§ EXERCISE OBJECTIVE:
Give again, word for word, every line in the entries below from the line with "p => 1000 + p" up to and including the line with "order (R277). -/", and no other line.

(SUPPLIED MATERIAL begins)

/-- The state tensors of a variant's object in copy V mod 2 of its block (R325, R327). -/
def State.variantState (s : State) (v : Variant) (e : Entry) (want : List Nat) : SMap Mem :=
  match s.job.loaded.bind (fun m => m.micro) with
  | none => []
  | some u =>
    let C := plankCols e.fmt
    let a := v.base + (s.job.version % 2) * v.copyLen + (e.object - v.first) * v.blockLen
    (blockOffsets u C want).1.foldl (fun (t : SMap Mem) k =>
      SMap.set [] t k.1 (Mem.write [] 0 (Mem.read s.stack (a + k.2) (tensorBytes u C k.1)))) []

/-- Whether an entry's variant is frozen: its objects pass through no LUU (R327). -/
def State.frozenEnt (s : State) (e : Entry) : Bool := ((s.variantOf e.variant).map (fun v => v.frozen)).getD false

/-- Gets the state of an object, at most two buffered: from the partner, or a variant's from its block in the stack, once the hub there holds
no accesses (R294, R327, R372, R403, R412). -/
def State.askState (s : State) (l : Nat) (e : Entry) : State :=
  let x := s.land l
  if !s.applies ∨ s.manFlag 1 ∨ s.frozenEnt e ∨ 2 ≤ x.sbuf.length ∨ x.sbuf.any (fun b => b.object == e.object) then s
  else
    let want := s.wantTensors (e.tagGroup % 4096)
    match s.variantOf e.variant with
    | some v =>
      let a := v.base + (s.job.version % 2) * v.copyLen + (e.object - v.first) * v.blockLen
      if s.bayWaits (a / 2 ^ 36) then s
      else (s.hubCount 0 a v.blockLen).setLand l
        { x with sbuf := x.sbuf ++ [{ object := e.object, want := want, tens := s.variantState v e want, done := want }] }
    | none =>
      let mask := want.foldl (fun m t => m + 2 ^ t) 0
      let s := s.setLand l { x with sbuf := x.sbuf ++ [{ object := e.object, want := want }] }
      s.pushFrame l (creditFrame [] [reqRecord e.object (s.landV l) 0 1 mask])

/-- The owner that works: the named landing, or its pair when it has stopped (R277). -/
def State.ownerOf (s : State) (e : Entry) : Nat := if s.landWorks e.owner then e.owner else pairOf e.owner

/-- A landing takes the oldest beat of a served line into its reduction slot; with both slots occupied the girt waits (R273, R344). -/
def landingExaAdd (l half : Nat) (s : State) : State :=
  let g := s.ret half
  match g.beats.find? (fun b => b.at_ == 0) with
  | none => s
  | some b =>
    match (s.lineObjs half).find? (fun m => m.e.plank == b.plank) with
    | none => s
    | some m =>
      match s.slotFor l m.e with
      | none => s
      | some r =>
        let a := addInto r.own (16 * b.b) b.vals
        if halfLanding half ≠ l ∨ !s.landWorks l ∨ s.spillWaits l { r with own := a.1 } then s
        else
          let key := match b.supp with
            | some p => 1000 + p
            | none => half
          let first := r.beats.isEmpty
          let s := s.storeSlot l { r with own := a.1, beats := SMap.set 0 r.beats key (SMap.get 0 r.beats key + 1) }
          let s := s.bump (landReg l 0x508) 31 16 (escBlocks b.vals)
          let s := if a.2 then s.orReg (landReg l 0x504) 0x20 else s
          let s := if b.vals.any (fun v => decide (3 < v.cls)) then s.orReg (landReg l 0x504) 8 else s
          let s := s.setRet half { g with beats := g.beats.filter (fun x => x != b) }
          if first ∧ s.ownerOf m.e = l then s.askState l m.e else s

/-- LANDING_EXA_ADD. -/
def execLandingExaAdd (l half : Nat) (s : State) : Res :=
  if 96 ≤ half then .refused .noSuchUnit else landEvent l (landingExaAdd l half) s

/-! ## The landing ring (R274 to R277) -/

/-- The next working landing after l in ring order (R277). -/
def State.ringAfter (s : State) (l : Nat) : Nat :=
  let seq := (List.range 8).foldl (fun (r : List Nat × Nat) _ => let n := ringNext r.2; (r.1 ++ [n], n)) ([], l)
  (seq.1.find? s.landWorks).getD l

/-- Groups of 256 elements of an object. -/
def groupsOf (fmt : Nat) : Nat := plankCols fmt / 2

/-- Whether a landing's own sum of group g is complete: every line it serves for the entry, and every supplement pass (R276, R441). -/
def State.ownDone (s : State) (l : Nat) (r : RSlot) (g : Nat) : Bool :=
  (List.range 12).all (fun i =>
    let h := landingHalf l i
    match (s.lineObjs h).find? (fun m => m.e.plank == r.plank) with
    | none => true
    | some m =>
      decide (16 * (g + 1) ≤ SMap.get 0 r.beats h) &&
      (s.lineCores h).all (fun p =>
        !(s.bindsOwn p m && s.bindsOther p m) ||
        decide (16 * (g + 1) ≤ SMap.get 0 r.beats (1000 + p))))

/-- The backward entry of an object's last use, at any landing. -/
def State.objEntry (s : State) (obj : Nat) : Option Entry :=
  (List.range 8).findSome? (fun l => ((s.merged l 1).find? (fun m => m.e.object == obj && bit m.e.flags 1)).map (fun m => m.e))

/-- The resident location of an object of the base model: the stack address that an entry for it names (R29). -/
def State.residentAt (s : State) (obj : Nat) : Option Nat :=
  (List.range 16).findSome? (fun k =>
    ((s.orderOf (k / 2) (k % 2)).entries.find? (fun e => e.object == obj && e.source == 1 && e.variant == 0)).map (fun e => e.stackAddr))

/-- The 256 elements of a group. -/
def groupVals (sum : SMap XV) (g : Nat) : List XV := (List.range 256).map (fun i => SMap.get {} sum (256 * g + i))

/-- A landing adds its own sum to group g and forwards it to the next landing; the owner adds its own last (R274, R276). -/
def ringGroupForward (l obj g : Nat) (s : State) : State :=
  match s.objEntry obj with
  | none => s
  | some e =>
    match s.slotFor l e with
    | none => s
    | some r =>
      let owner := s.ownerOf e
      let first := s.ringAfter owner == l
      if groupsOf e.fmt ≤ g ∨ r.sentG.contains g ∨ !s.ownDone l r g ∨ !(first || r.ringG.contains g) ∨ !s.landWorks l then s
      else
        let a := addAll (groupVals r.own g) (groupVals r.ring g)
        let s := if a.2 then s.orReg (landReg l 0x504) 0x20 else s
        -- what has been forwarded, or added at the owner, leaves the slot's escape store
        let r := { r with sentG := insNat r.sentG g, ring := r.ring.filter (fun e => e.1 / 256 != g) }
        if owner = l then
          let own := a.1.zipIdx.foldl (fun m v => SMap.set {} m (256 * g + v.2) v.1) r.own
          if s.spillWaits l { r with own := own } then s else s.storeSlot l { r with own := own }
        else
          let n := s.ringAfter l
          match s.slotFor n e with
          | none => s
          | some q =>
            let ring := a.1.zipIdx.foldl (fun m v => SMap.set {} m (256 * g + v.2) v.1) q.ring
            if s.spillWaits n { q with ring := ring } then s else
            let s := s.storeSlot n { q with ring := ring, ringG := insNat q.ringG g }
            let s := s.bump (landReg n 0x508) 31 16 ((chunks 16 17 a.1).map escBlocks).sum
            s.onLand l (fun x =>
              if r.sentG.length = groupsOf e.fmt then { x with rslots := x.rslots.filter (fun y => y.plank != r.plank) }
              else x.putSlot { r with own := r.own.filter (fun k => k.1 / 256 != g) })

/-! ## The owner (R279 to R291) -/

/-- An element on its way out of the exact path: index, exact sum, FP32 code and non-finite class (0 finite, 1 NaN, 2 and 3 the
infinities, 4 rounding overflow). -/
structure OutEl where
  idx : Nat
  x : XV
  code : Nat
  cls : Nat
  deriving DecidableEq, Repr, Inhabited

/-- The FP32 result and class of a sum; rnd tells whether it leaves through the rounding of Table 10.8 (R280). -/
def outOf (idx : Nat) (x : XV) (rnd : Bool) : OutEl :=
  let r := x.round
  ⟨idx, x, r.1, if x.cls ≠ 0 then x.cls else if rnd && r.2 then 4 else 0⟩

/-- NONFINITE_SUM for one element (R280): landing, object, ELEMENT, ORIGIN, NAN_SEEN, class, group. -/
def State.nonfinite (s : State) (l obj group : Nat) (o : OutEl) : State :=
  let s := (s.orReg (landReg l 0x504) 1).bump (landReg l 0x508) 15 0 1
  let n := (s.land l).nonfin
  let s := s.onLand l (fun x => { x with nonfin := n + 1 })
  if n < 16 then
    let org := if o.cls = 4 then 0xFFFF else o.x.origin
    s.raise 0x0301 [(1, l), (4, obj), (4, o.idx), (4, org), (1, if o.cls = 4 then 0 else if o.x.nanSeen then 1 else 0), (1, o.cls - 1), (2, group)]
  else s

/-- The owner's treatment of a non-finite sum under NAN_POLICY pol (Table 10.9): the element passed on. -/
def State.policy (s : State) (l obj group pol : Nat) (o : OutEl) : OutEl × State :=
  if o.cls = 0 then (o, s)
  else
    let s := s.nonfinite l obj group o
    match pol with
    | 1 => (⟨o.idx, {}, 0, 0⟩, s.bump (landReg l 0x50C) 31 0 1)
    | 2 => (o, s)
    | _ => (o, (s.orReg (landReg l 0x504) 0x10).onLand l (fun x => { x with heldStep := true }))

/-- The ledger range of an object. -/
def State.ledgerOf (s : State) (obj : Nat) : Option (Ledger × LedgerRange) :=
  match s.job.loaded with
  | none => none
  | some m => m.ledger.bind (fun k => (k.ranges.find? (fun r => decide (r.first ≤ obj ∧ obj < r.first + r.count))).map (fun r => (k, r)))

/-- Bytes of a ledger element (Table 10.10). -/
def ledSize (form : Nat) : Nat := if form = 1 then 16 else 4

/-- The ledger's escape capacity of a landing's area, in images. -/
def State.escCap (s : State) : Nat := ((s.job.loaded.bind (fun m => m.ledger)).map (fun k => k.escImages)).getD 0

/-- Images that the spill area of a landing bay's reserve holds: 256 MiB (R287). -/
def spillCap : Nat := 268435456 / 40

(SUPPLIED MATERIAL ends)

§ TASK SOLUTION:
            | some p => 1000 + p
            | none => half
          let first := r.beats.isEmpty
          let s := s.storeSlot l { r with own := a.1, beats := SMap.set 0 r.beats key (SMap.get 0 r.beats key + 1) }
          let s := s.bump (landReg l 0x508) 31 16 (escBlocks b.vals)
          let s := if a.2 then s.orReg (landReg l 0x504) 0x20 else s
          let s := if b.vals.any (fun v => decide (3 < v.cls)) then s.orReg (landReg l 0x504) 8 else s
          let s := s.setRet half { g with beats := g.beats.filter (fun x => x != b) }
          if first ∧ s.ownerOf m.e = l then s.askState l m.e else s

/-- LANDING_EXA_ADD. -/
def execLandingExaAdd (l half : Nat) (s : State) : Res :=
  if 96 ≤ half then .refused .noSuchUnit else landEvent l (landingExaAdd l half) s

/-! ## The landing ring (R274 to R277) -/

/-- The next working landing after l in ring order (R277). -/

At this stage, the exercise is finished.